What the task asks: Repeat only the stretch of lines below that runs from the line with "unfold Channel.takeProfile" through the line with "(hg : (g (t.drive", unaltered.
════════════════════
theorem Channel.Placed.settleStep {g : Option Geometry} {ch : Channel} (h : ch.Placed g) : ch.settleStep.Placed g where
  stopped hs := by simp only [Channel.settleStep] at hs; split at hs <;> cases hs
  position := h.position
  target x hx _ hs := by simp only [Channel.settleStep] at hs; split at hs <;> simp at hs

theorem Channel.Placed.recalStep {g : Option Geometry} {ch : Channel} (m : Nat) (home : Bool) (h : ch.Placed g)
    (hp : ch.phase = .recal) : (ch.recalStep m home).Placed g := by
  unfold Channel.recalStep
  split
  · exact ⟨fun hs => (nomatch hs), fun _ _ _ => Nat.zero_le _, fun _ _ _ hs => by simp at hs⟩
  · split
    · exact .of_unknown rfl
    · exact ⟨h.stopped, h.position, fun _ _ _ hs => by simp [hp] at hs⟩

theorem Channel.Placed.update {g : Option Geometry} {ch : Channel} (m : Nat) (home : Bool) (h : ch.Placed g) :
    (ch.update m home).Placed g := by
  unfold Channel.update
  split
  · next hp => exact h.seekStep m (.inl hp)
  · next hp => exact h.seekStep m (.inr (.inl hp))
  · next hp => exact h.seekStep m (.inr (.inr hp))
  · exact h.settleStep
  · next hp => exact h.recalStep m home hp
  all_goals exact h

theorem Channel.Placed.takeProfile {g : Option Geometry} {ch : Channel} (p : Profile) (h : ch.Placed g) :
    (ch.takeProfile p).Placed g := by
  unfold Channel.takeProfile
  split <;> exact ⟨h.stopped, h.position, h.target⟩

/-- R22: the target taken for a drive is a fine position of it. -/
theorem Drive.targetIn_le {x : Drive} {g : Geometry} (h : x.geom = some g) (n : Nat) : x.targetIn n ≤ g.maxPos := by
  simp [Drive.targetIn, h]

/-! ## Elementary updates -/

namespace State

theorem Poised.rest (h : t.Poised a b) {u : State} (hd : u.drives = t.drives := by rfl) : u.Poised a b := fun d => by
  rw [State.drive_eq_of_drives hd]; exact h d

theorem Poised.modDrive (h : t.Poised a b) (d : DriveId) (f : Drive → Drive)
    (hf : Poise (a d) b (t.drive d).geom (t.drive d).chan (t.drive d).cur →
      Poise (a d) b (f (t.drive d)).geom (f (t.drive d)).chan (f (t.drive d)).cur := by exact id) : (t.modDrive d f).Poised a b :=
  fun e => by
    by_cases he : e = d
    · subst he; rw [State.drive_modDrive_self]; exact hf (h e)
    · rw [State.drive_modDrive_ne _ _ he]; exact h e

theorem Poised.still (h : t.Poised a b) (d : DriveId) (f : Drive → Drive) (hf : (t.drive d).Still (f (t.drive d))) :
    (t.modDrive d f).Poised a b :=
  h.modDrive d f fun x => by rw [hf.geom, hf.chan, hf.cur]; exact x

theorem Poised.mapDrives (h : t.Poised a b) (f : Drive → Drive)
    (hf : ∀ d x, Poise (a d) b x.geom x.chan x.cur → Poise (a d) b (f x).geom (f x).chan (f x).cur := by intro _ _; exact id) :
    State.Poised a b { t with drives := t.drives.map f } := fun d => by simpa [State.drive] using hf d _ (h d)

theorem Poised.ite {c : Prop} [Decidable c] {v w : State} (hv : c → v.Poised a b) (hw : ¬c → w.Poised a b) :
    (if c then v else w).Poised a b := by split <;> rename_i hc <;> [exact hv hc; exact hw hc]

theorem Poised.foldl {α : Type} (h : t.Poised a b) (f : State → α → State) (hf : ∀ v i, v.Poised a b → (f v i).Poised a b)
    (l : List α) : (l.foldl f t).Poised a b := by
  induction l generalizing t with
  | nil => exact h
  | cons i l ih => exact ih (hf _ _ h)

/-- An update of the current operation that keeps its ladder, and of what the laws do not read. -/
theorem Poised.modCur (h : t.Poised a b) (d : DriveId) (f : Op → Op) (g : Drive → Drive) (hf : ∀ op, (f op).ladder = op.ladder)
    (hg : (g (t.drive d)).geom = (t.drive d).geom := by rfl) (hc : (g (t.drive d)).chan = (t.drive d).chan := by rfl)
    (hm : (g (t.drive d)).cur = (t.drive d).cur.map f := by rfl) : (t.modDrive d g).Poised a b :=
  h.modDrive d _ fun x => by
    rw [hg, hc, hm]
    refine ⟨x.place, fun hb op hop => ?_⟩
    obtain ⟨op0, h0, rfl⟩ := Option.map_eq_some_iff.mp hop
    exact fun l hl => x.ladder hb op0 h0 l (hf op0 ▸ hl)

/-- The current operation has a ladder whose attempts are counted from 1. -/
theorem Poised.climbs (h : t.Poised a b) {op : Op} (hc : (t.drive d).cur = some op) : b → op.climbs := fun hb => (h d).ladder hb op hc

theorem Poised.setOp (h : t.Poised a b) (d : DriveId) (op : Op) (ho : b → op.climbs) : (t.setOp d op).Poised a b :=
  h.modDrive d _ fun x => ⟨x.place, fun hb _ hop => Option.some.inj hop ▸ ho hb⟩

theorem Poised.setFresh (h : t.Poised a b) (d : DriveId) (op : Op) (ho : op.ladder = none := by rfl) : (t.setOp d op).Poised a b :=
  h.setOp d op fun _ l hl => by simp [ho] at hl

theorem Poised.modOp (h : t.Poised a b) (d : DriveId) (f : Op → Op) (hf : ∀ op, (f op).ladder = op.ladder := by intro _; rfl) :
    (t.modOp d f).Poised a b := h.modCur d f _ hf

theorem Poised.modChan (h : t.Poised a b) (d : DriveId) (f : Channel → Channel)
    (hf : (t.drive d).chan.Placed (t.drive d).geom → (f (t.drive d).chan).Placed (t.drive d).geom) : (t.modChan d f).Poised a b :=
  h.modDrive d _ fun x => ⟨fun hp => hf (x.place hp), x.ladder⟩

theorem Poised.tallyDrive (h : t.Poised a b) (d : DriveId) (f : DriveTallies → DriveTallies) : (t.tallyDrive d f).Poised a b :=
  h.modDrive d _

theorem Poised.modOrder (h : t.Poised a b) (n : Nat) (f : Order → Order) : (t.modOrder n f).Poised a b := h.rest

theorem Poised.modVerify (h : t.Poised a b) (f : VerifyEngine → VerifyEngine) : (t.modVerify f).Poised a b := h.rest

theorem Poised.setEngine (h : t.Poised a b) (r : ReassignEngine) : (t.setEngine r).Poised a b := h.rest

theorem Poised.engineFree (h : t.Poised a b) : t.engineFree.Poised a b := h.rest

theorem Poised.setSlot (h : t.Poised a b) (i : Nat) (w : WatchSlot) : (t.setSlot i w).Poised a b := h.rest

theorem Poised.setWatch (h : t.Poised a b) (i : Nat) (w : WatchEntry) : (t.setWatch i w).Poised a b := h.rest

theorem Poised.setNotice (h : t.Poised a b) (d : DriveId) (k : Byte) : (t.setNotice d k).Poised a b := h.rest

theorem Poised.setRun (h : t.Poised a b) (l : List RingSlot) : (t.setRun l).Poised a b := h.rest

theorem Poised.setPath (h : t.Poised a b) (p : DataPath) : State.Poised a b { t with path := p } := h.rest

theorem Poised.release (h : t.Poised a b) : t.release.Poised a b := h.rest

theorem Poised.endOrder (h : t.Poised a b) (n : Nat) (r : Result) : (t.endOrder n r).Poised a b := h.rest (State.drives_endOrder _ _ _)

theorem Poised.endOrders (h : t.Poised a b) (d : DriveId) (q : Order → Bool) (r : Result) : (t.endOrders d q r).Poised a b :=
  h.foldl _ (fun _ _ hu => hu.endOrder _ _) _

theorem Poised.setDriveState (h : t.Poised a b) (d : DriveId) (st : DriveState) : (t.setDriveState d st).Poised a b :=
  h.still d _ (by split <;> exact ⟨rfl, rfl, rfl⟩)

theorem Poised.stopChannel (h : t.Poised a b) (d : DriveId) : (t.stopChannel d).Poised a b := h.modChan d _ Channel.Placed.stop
════════════════════
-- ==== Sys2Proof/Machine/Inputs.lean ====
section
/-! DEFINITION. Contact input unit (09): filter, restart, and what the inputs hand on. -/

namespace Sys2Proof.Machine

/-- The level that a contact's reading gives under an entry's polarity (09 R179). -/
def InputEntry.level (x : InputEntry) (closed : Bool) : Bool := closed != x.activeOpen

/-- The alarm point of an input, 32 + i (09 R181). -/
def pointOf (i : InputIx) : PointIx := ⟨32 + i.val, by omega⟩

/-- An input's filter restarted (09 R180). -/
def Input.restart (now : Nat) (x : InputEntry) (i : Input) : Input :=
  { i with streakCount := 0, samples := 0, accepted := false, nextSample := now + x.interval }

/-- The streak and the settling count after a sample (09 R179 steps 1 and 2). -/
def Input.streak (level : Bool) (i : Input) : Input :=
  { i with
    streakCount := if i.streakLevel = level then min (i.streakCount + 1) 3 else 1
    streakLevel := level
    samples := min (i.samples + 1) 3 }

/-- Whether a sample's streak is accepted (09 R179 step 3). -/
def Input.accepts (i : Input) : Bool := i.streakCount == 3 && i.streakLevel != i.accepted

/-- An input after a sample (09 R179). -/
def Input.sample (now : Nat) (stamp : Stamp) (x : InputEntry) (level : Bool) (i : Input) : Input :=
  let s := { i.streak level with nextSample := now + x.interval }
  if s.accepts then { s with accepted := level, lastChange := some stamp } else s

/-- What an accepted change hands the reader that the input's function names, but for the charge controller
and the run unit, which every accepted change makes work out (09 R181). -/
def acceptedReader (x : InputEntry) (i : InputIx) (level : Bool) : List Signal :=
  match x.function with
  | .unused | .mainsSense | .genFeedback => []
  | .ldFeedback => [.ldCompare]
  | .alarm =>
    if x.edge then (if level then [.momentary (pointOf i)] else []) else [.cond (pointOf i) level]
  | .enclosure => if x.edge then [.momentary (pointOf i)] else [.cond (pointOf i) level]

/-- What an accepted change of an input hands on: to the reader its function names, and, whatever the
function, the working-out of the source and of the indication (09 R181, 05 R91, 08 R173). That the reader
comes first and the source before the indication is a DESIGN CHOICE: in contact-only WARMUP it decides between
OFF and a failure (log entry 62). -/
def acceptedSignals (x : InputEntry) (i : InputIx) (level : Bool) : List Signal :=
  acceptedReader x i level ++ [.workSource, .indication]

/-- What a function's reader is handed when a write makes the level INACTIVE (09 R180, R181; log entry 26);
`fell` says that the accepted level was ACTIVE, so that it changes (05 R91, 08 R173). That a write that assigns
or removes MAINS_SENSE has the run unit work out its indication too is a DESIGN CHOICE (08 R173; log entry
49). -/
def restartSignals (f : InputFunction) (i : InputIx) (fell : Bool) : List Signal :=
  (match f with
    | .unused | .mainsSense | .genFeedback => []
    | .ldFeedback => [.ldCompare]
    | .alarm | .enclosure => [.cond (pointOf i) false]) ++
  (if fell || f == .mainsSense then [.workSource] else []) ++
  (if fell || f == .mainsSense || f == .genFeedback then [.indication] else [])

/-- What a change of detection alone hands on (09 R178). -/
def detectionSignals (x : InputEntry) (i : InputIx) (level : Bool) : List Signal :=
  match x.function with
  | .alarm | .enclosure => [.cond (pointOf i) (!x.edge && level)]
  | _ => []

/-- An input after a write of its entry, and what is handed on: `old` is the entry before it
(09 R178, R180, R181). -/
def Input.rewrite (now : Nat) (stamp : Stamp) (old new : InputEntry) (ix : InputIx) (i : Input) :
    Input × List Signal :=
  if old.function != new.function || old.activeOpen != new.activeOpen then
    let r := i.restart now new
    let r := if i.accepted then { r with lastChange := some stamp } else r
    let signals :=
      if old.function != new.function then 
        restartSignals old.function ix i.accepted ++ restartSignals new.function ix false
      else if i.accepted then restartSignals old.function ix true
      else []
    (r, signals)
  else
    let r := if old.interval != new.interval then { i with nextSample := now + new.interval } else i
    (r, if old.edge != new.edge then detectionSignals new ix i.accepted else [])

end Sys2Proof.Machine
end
════════════════════
Result of the exercise:
  unfold Channel.takeProfile
  split <;> exact ⟨h.stopped, h.position, h.target⟩

/-- R22: the target taken for a drive is a fine position of it. -/
theorem Drive.targetIn_le {x : Drive} {g : Geometry} (h : x.geom = some g) (n : Nat) : x.targetIn n ≤ g.maxPos := by
  simp [Drive.targetIn, h]

/-! ## Elementary updates -/

namespace State

theorem Poised.rest (h : t.Poised a b) {u : State} (hd : u.drives = t.drives := by rfl) : u.Poised a b := fun d => by
  rw [State.drive_eq_of_drives hd]; exact h d

theorem Poised.modDrive (h : t.Poised a b) (d : DriveId) (f : Drive → Drive)
    (hf : Poise (a d) b (t.drive d).geom (t.drive d).chan (t.drive d).cur →
      Poise (a d) b (f (t.drive d)).geom (f (t.drive d)).chan (f (t.drive d)).cur := by exact id) : (t.modDrive d f).Poised a b :=
  fun e => by
    by_cases he : e = d
    · subst he; rw [State.drive_modDrive_self]; exact hf (h e)
    · rw [State.drive_modDrive_ne _ _ he]; exact h e

theorem Poised.still (h : t.Poised a b) (d : DriveId) (f : Drive → Drive) (hf : (t.drive d).Still (f (t.drive d))) :
    (t.modDrive d f).Poised a b :=
  h.modDrive d f fun x => by rw [hf.geom, hf.chan, hf.cur]; exact x

theorem Poised.mapDrives (h : t.Poised a b) (f : Drive → Drive)
    (hf : ∀ d x, Poise (a d) b x.geom x.chan x.cur → Poise (a d) b (f x).geom (f x).chan (f x).cur := by intro _ _; exact id) :
    State.Poised a b { t with drives := t.drives.map f } := fun d => by simpa [State.drive] using hf d _ (h d)

theorem Poised.ite {c : Prop} [Decidable c] {v w : State} (hv : c → v.Poised a b) (hw : ¬c → w.Poised a b) :
    (if c then v else w).Poised a b := by split <;> rename_i hc <;> [exact hv hc; exact hw hc]

theorem Poised.foldl {α : Type} (h : t.Poised a b) (f : State → α → State) (hf : ∀ v i, v.Poised a b → (f v i).Poised a b)
    (l : List α) : (l.foldl f t).Poised a b := by
  induction l generalizing t with
  | nil => exact h
  | cons i l ih => exact ih (hf _ _ h)

/-- An update of the current operation that keeps its ladder, and of what the laws do not read. -/
theorem Poised.modCur (h : t.Poised a b) (d : DriveId) (f : Op → Op) (g : Drive → Drive) (hf : ∀ op, (f op).ladder = op.ladder)
    (hg : (g (t.drive d)).geom = (t.drive d).geom := by rfl) (hc : (g (t.drive d)).chan = (t.drive d).chan := by rfl)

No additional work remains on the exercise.